Supplied information START

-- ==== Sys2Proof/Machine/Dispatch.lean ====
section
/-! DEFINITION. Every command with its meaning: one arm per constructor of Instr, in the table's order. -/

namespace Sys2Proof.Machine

Supplied information END

From the data above, copy each line exactly.

> _Result for this exercise_:
-- ==== Sys2Proof/Machine/Dispatch.lean ====
section
/-! DEFINITION. Every command with its meaning: one arm per constructor of Instr, in the table's order. -/

namespace Sys2Proof.Machine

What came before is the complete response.